Рука с мечом напряглась. Эмили застонала.
— Нет!
Боже, что еще ему может быть нужно? Я смотрел на тафура, это чудовище в облике человека. Черный Крест. Он убил Софи. Он бросил в огонь моего сына. Он отнял у меня все, что я любил, чем дорожил, ради чего жил. Но ему мало, он пришел снова. Чтобы убивать. И так будет продолжаться. И все из-за чего? Из-за некой вещи, которой у меня нет.
— Что бы ты ни искал, разве стоило из-за этого следовать за мной из самой Святой земли? Грабить и без того нищие деревни? Убивать детей? Ты убил мою жену и сына!
— Оно того стоит! — Его глаза вспыхнули. — Те, о ком ты говорил, ничего не значат по сравнению с этим сокровищем. Оно в тысячу раз дороже твоих жены и сына. — Черный Крест уже трясся от ярости. — А теперь, трактирщик, отдай его мне! Или я избавлю мир от еще одной твоей любимой.
— Нет. — Я покачал головой. Странно, но на меня снизошло вдруг необыкновенное спокойствие. — Больше ты ничего у меня не отнимешь.
Я посмотрел на Эмили. Она едва заметно кивнула и даже попыталась улыбнуться.
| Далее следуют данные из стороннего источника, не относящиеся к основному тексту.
/-- A chunk of a tensor operation depends only on the operands. -/
theorem UnitOp.tensorChunk_congr {o : UnitOp} {p : Nat} (hop : o.op = 1 ∨ o.op = 2) : ∀ b ∈ o.blocks, ∀ (u v : State),
      (∀ e ∈ o.readExtents, ∀ a, e.1 ≤ a → a < e.1 + e.2 → (v.tile p).cistern.read a = (u.tile p).cistern.read a) →
      o.tensorChunk p b v = o.tensorChunk p b u := by
  intro b hb u v h
  obtain ⟨hm, hcol⟩ := blocks_mem hb
  have rd : ∀ e ∈ o.readExtents, ∀ off len, e.1 ≤ off → off + len ≤ e.1 + e.2 → v.cisternRead p off len = u.cisternRead p off len := by
    intro e he off len h1 h2
    exact State.cisternRead_congr fun a h3 h4 => h e he a (by omega) (by omega)
  have hseed : (o.op = 2 ∨ o.op = 1 ∧ o.start = 1) → ∀ i j, i < o.m → j < o.n → v.seedRecord p o i j = u.seedRecord p o i j := by
    intro hs i j hi hj
    unfold State.seedRecord
    have hmul : (i + 1) * o.n ≤ o.m * o.n := Nat.mul_le_mul_right _ (by omega)
    rw [Nat.add_mul] at hmul
    have h32 : 32 * o.m * o.n = 32 * (o.m * o.n) := Nat.mul_assoc _ _ _
    rw [rd (o.seed, 32 * o.m * o.n) (by unfold UnitOp.readExtents; simp [hs]) _ _ (by simp) (by dsimp only; omega)]
  have hcell : ∀ i j, i < o.m → j < o.n → o.op = 1 → v.aValues p o i = u.aValues p o i ∧ v.bValues p o j = u.bValues p o j := by
    intro i j hi hj h1
    have ua : usesA o.op = true := by rw [h1]; rfl
    have ub : usesB o.op = true := by rw [h1]; rfl
    have es : o.bShape = (o.n, o.k) := by unfold UnitOp.bShape; rw [if_pos (Or.inl h1)]
    have hmul : ∀ x, i * x + x ≤ o.m * x := fun x => by
      have := Nat.mul_le_mul_right x (show i + 1 ≤ o.m by omega)
      rw [Nat.add_mul] at this; omega
    have hmul1 : ∀ x, i * x ≤ (o.m - 1) * x := fun x => Nat.mul_le_mul_right x (by omega)
    have hmul2 : ∀ x, j * x + x ≤ o.n * x := fun x => by
      have := Nat.mul_le_mul_right x (show j + 1 ≤ o.n by omega)
      rw [Nat.add_mul] at this; omega
    have hmul3 : ∀ x, j * x ≤ (o.n - 1) * x := fun x => Nat.mul_le_mul_right x (by omega)
    constructor
    · unfold State.aValues
      dsimp only
      congr 1
      · apply State.operandRow_congr
        intro hb3
        refine rd (rowsExtent o.aAddr o.aStride o.m o.aRow) (by unfold UnitOp.readExtents; simp [ua, hb3]) _ _ ?_ ?_
        · unfold rowsExtent; simp
        · unfold rowsExtent
          dsimp only
          rw [if_neg (by omega)]
          have := hmul1 o.aStride
          omega
      · split
        · rename_i hs
          congr 1
          refine rd (o.scaA, o.m * scaleRow o.fmtA o.aLen) (by unfold UnitOp.readExtents; simp [hs]) _ _ (by simp) ?_
          dsimp only
          have := hmul (scaleRow o.fmtA o.aLen)
          omega
        · rfl
    · unfold State.bValues
      dsimp only
      rw [es]
      congr 1
      · apply State.operandRow_congr
        intro hb3
        refine rd (rowsExtent o.bAddr o.bStride o.n o.bRow) (by unfold UnitOp.readExtents; rw [es]; simp [ub, hb3]) _ _ ?_ ?_
        · unfold rowsExtent; simp
        · unfold rowsExtent
          dsimp only
          rw [if_neg (by omega)]
          have := hmul3 o.bStride
          omega
      · split
        · rename_i hs
          congr 1
          refine rd (o.scaB, o.n * scaleRow o.fmtB o.k) (by unfold UnitOp.readExtents; rw [es]; simp [hs]) _ _ (by simp) ?_
          dsimp only
          have := hmul2 (scaleRow o.fmtB o.k)
          omega
        · rfl
  unfold UnitOp.tensorChunk
  rcases hop with h1 | h2
  · rw [if_pos h1, if_pos h1]
    unfold UnitOp.matmulChunk
    apply blockChunk_congr
    intro i j hi1 hi2 ⟨x, hx, hj1, hj2⟩
    have hj := hcol x hx
    obtain ⟨e1, e2⟩ := hcell i j (by omega) (by omega) h1
    rw [e1, e2]
    by_cases hs : o.start = 1
    · rw [hseed (Or.inr ⟨h1, hs⟩) i j (by omega) (by omega)]
    · rw [if_neg hs, if_neg hs]
  · rw [if_neg (by rw [h2]; decide), if_neg (by rw [h2]; decide)]
    unfold UnitOp.lacvtChunk
    apply blockChunk_congr
    intro i j hi1 hi2 ⟨x, hx, hj1, hj2⟩
    have hj := hcol x hx
    rw [hseed (Or.inl h2) i j (by omega) (by omega)]

/-- A clean operation runs until it stalls, or to its end. -/
theorem State.UnitKin.run_clean {s v : State} {p : Nat} {tensor : Bool} {o : UnitOp} (hk : s.UnitKin v p) (h : s.CleanOp p tensor o) :
    let x := if tensor then o.runTensor p v else o.runVector p v
    let d := s.doneChunks p tensor o
    x.abort = 0 ∧ (x.stalled = true ↔ d ≠ s.opChunks p tensor o) ∧ x.next = o.next + d.length ∧ x.cbuf = o.cbuf ∧
      x.stats = d.foldl (fun st c => st.plus c.stats) o.stats ∧ x.blocks = d.foldl (fun n c => n + c.blocks) o.doneBlocks ∧
      v.TileIs x.s p ((v.tile p).puts (d.flatMap (·.writes))) := by
  have hp := UnitOp.plain h.streams
  obtain ⟨ha, hst, hr, hcl, hap⟩ := h
  cases tensor with
  | true =>
    have hop : o.op = 1 ∨ o.op = 2 := by
      unfold UnitOp.refusal at ha
      by_cases h1 : (!vectorOpcode o.op && !tensorOpcode o.op) = true
      · rw [if_pos h1] at ha; cases ha
      rw [if_neg h1] at ha
      by_cases h2 : (tensorOpcode o.op != true) = true
      · rw [if_pos h2] at ha; split at ha <;> cases ha
      · unfold tensorOpcode at h2; simp at h2; omega
    have hcs : s.opChunks p true o = (o.blocks.drop o.next).map fun b => o.tensorChunk p b s := by
      unfold State.opChunks; rw [if_pos rfl, List.map_drop]
    unfold State.doneChunks
    rw [hcs] at hcl hap ⊢
    have hsub : ∀ {b}, b ∈ o.blocks.drop o.next → b ∈ o.blocks := fun h => List.mem_of_mem_drop h
    exact Exec.run_kin (f := fun b v => o.tensorChunk p b v) (R := fun _ => o.readExtents) (rows := fun x b =>
        let last := (b.2.getLastD (0, 0))
        if last.1 + last.2 = o.n then b.1.1 + b.1.2 else x.rows) (o := o) hk hr (o.blocks.drop o.next)
      (fun b hb => UnitOp.tensorChunk_congr hop b (hsub hb))
      (fun b hb => ⟨hcl _ (List.mem_map.2 ⟨b, hb, rfl⟩), UnitOp.tensorChunk_outs hp.2.2.2.1 _ _ _⟩)
      (by
        apply List.Pairwise.imp_of_mem (R := fun _ _ => True)
        · intro b c hb _ _ x hx
          exact hap _ (List.mem_map.2 ⟨b, hb, rfl⟩) x hx
        · exact List.pairwise_of_forall (fun _ _ => trivial))
  | false =>
    have hvo : vectorOpcode o.op = true := by
      have ha := ha
      unfold UnitOp.refusal at ha
      by_cases h1 : (!vectorOpcode o.op && !tensorOpcode o.op) = true
      · rw [if_pos h1] at ha; cases ha
      rw [if_neg h1] at ha
      by_cases h2 : (tensorOpcode o.op != false) = true
      · rw [if_pos h2] at ha; split at ha <;> cases ha
      · simp at h2; rw [h2] at h1; simpa using h1
    have hcs : s.opChunks p false o = ((List.range o.m).drop o.next).map fun i => o.rowChunk p i s := by
      unfold State.opChunks; rw [if_neg (by simp), List.map_drop]
    unfold State.doneChunks
    rw [hcs] at hcl hap ⊢
    exact Exec.run_kin (f := fun i v => o.rowChunk p i v) (R := o.rowNeeds) (rows := fun _ i => i + 1) (o := o) hk hr
      ((List.range o.m).drop o.next) (fun i hi u v h => UnitOp.rowChunk_congr (UnitOp.accepted_sclB ha hvo) h)
      (fun b hb => ⟨hcl _ (List.mem_map.2 ⟨b, hb, rfl⟩), UnitOp.rowChunk_outs hp.2.2.2.1 _ _ _⟩)
      (by
        apply List.Pairwise.imp_of_mem (R := fun _ _ => True)
        · intro b c hb hc _ x hx e he
          exact hap _ (List.mem_map.2 ⟨b, hb, rfl⟩) x hx e (List.mem_flatMap.2 ⟨c, List.mem_of_mem_drop hc, he⟩)
        · exact List.pairwise_of_forall (fun _ _ => trivial))

theorem bool_ne {a b : Bool} (h : ¬ a = b) : a = !b := by cases a <;> cases b <;> simp_all

/-- Taking a message: it leaves its well, and the operation is refused, started or held. -/
theorem takeOp_taken {s : State} {p w : Nat} {tensor : Bool} {m : WellMsg} {rest : List WellMsg} {accept : Nat → Bool}
    (ht : s.TakesNext p tensor w m rest) (ha : accept (UnitOp.ofMsg m).op = true)
    (hw : ∀ n, (UnitOp.ofMsg m).writePort = some n → (s.tile p).stream.stopped.contains n = false) (hsh : (s.tile p).shadow.assigned = none) :
    ∃ s1, s.UnitKin s1 p ∧ (s1.tile p).unit tensor = { (s.tile p).unit tensor with lastWell := w } ∧
      (s1.tile p).unit (!tensor) = (s.tile p).unit (!tensor) ∧
      (∀ n, (s1.tile p).well n = if n = w then { (s.tile p).well w with msgs := rest, lastTaken := s.now } else (s.tile p).well n) ∧
      takeOp p tensor accept s =
        (let o := UnitOp.ofMsg m
         let r := o.refusal s p tensor
         let first := ((s.tile p).unit tensor).exec.isNone
         let a := if r ≠ 0 then s1.refuseOp p o r else if first then s1.tryRun p tensor o else (s1, o)
         .next ((a.1.setOp p tensor first a.2).streamsGo p)) := by
  unfold takeOp
  dsimp only
  rw [ht.well]
  dsimp only
  rw [ht.msgs]
  dsimp only
  generalize ho : UnitOp.ofMsg m = o at *
  rw [ha, ht.works, ht.waiting, ht.held]
  rw [if_neg (by
    cases hwp : o.writePort with
    | none => simp
    | some n => have h1 := hw n hwp; dsimp only; rw [h1]; simp)]
  generalize hs1 : (s.modTile p fun t => (t.modWell w fun x => x.take s.now).modUnit tensor fun u => { u with lastWell := w }) = s1
  have e1 : s1.tile p = ((s.tile p).modWell w fun x => x.take s.now).modUnit tensor fun u => { u with lastWell := w } := by
    rw [← hs1, State.tile_modTile_self]
  have e2 : ∀ q, q ≠ p → s1.tile q = s.tile q := fun q hq => by rw [← hs1, State.tile_modTile, if_neg hq]
  have e3 : s1.besidesTiles = s.besidesTiles := by rw [← hs1]; rfl
  clear hs1
  have hbes : (s1.tile p).besidesUnit = (s.tile p).besidesUnit := by rw [e1, Tile.besidesUnit_modUnit]; rfl
  have hcis : (s1.tile p).cistern = (s.tile p).cistern := by rw [e1, Tile.cistern_modUnit]; rfl
  have hecc : (s1.tile p).ecc = (s.tile p).ecc := by rw [e1]; cases tensor <;> rfl
  have hk1 : s.UnitKin s1 p := ⟨e2, e3, hbes, hcis, hecc⟩
  have hunit : (s1.tile p).unit tensor = { (s.tile p).unit tensor with lastWell := w } := by
    rw [e1, Tile.unit_modUnit]; cases tensor <;> rfl
  dsimp only at hunit
  rw [ht.waiting, ht.held] at hunit
  refine ⟨s1, hk1, hunit, ?_, ?_, ?_⟩
  · rw [e1, Tile.unit_modUnit_ne]; cases tensor <;> rfl
  · intro n
    have : (s1.tile p).well n = ((s.tile p).modWell w fun x => x.take s.now).well n := by
      rw [e1]; unfold Tile.well; rw [Tile.wells_modUnit]
    rw [this, Tile.well_modWell]
    unfold Well.take
    rw [ht.msgs]; rfl
  · have hsel : s1.shadowSelect p tensor o = (s1, o) := by
      unfold State.shadowSelect
      dsimp only
      have : (s1.tile p).shadow.assigned = none := by
        have h := congrArg Tile.shadow hbes
        dsimp only [Tile.besidesUnit] at h
        rw [h, hsh]
      rw [this]; simp
    rw [hsel, hk1.refusal]

/-- The command of an operation's row is the taking of such operations. -/
theorem takesOp.accept {c : Instr} {p : Phys} {tensor : Bool} {op : Nat} {s : State} (h : takesOp c p tensor op) :
    ∃ accept, accept op = true ∧ exec c s = takeOp p tensor accept s := by
  rcases h with ⟨rfl, h⟩ | ⟨rfl, h⟩
  · rcases h with ⟨rfl, h⟩ | ⟨rfl, h⟩
    · exact ⟨_, by simpa using h, exec_matmul ..⟩
    · exact ⟨_, by simpa using h, exec_lacvt ..⟩
  · repeat' (refine Or.elim h ?_ ?_ <;> clear h <;> intro h)
    all_goals obtain ⟨rfl, h⟩ := h
    · exact ⟨_, by simpa using h, exec_vadd ..⟩
    · exact ⟨_, by simpa using h, exec_vsub ..⟩
    · exact ⟨_, by simpa using h, exec_vmul ..⟩
    · exact ⟨_, by simpa using h, exec_vfma ..⟩
    · exact ⟨_, by simpa using h, exec_vmax ..⟩
    · exact ⟨_, by simpa using h, exec_vmin ..⟩
    · exact ⟨_, by simpa using h, exec_vscale ..⟩
    · exact ⟨_, by simpa using h, exec_vadds ..⟩
    · exact ⟨_, by simpa using h, exec_vabs ..⟩
    · exact ⟨_, by simpa using h, exec_vneg ..⟩
    · exact ⟨_, by simpa using h, exec_vexp2 ..⟩
    · exact ⟨_, by simpa using h, exec_vexp ..⟩
    · exact ⟨_, by simpa using h, exec_vlog2 ..⟩
    · exact ⟨_, by simpa using h, exec_vlog ..⟩
    · exact ⟨_, by simpa using h, exec_vrcp ..⟩
    · exact ⟨_, by simpa using h, exec_vrsqrt ..⟩
    · exact ⟨_, by simpa using h, exec_rsum ..⟩
    · exact ⟨_, by simpa using h, exec_rmax ..⟩
    · exact ⟨_, by simpa using h, exec_vexpsub ..⟩
    · exact ⟨_, by simpa using h, exec_vmulrow ..⟩
    · exact ⟨_, by simpa using h, exec_cvt ..⟩
    · exact ⟨_, by simpa using h, exec_vdot ..⟩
Я знал, что если брошусь на него сейчас, он не посмеет убить ее. Не Эмили была нужна Черному Кресту, а я. Потому что путь к таинственному сокровищу лежал не через нее, а через меня.
Он не мог рисковать тем единственным, на что я бы согласился обменять свой трофей из крестового похода. Я сжал посох, свое последнее оружие. Посох против меча. Но у меня было кое-что еще.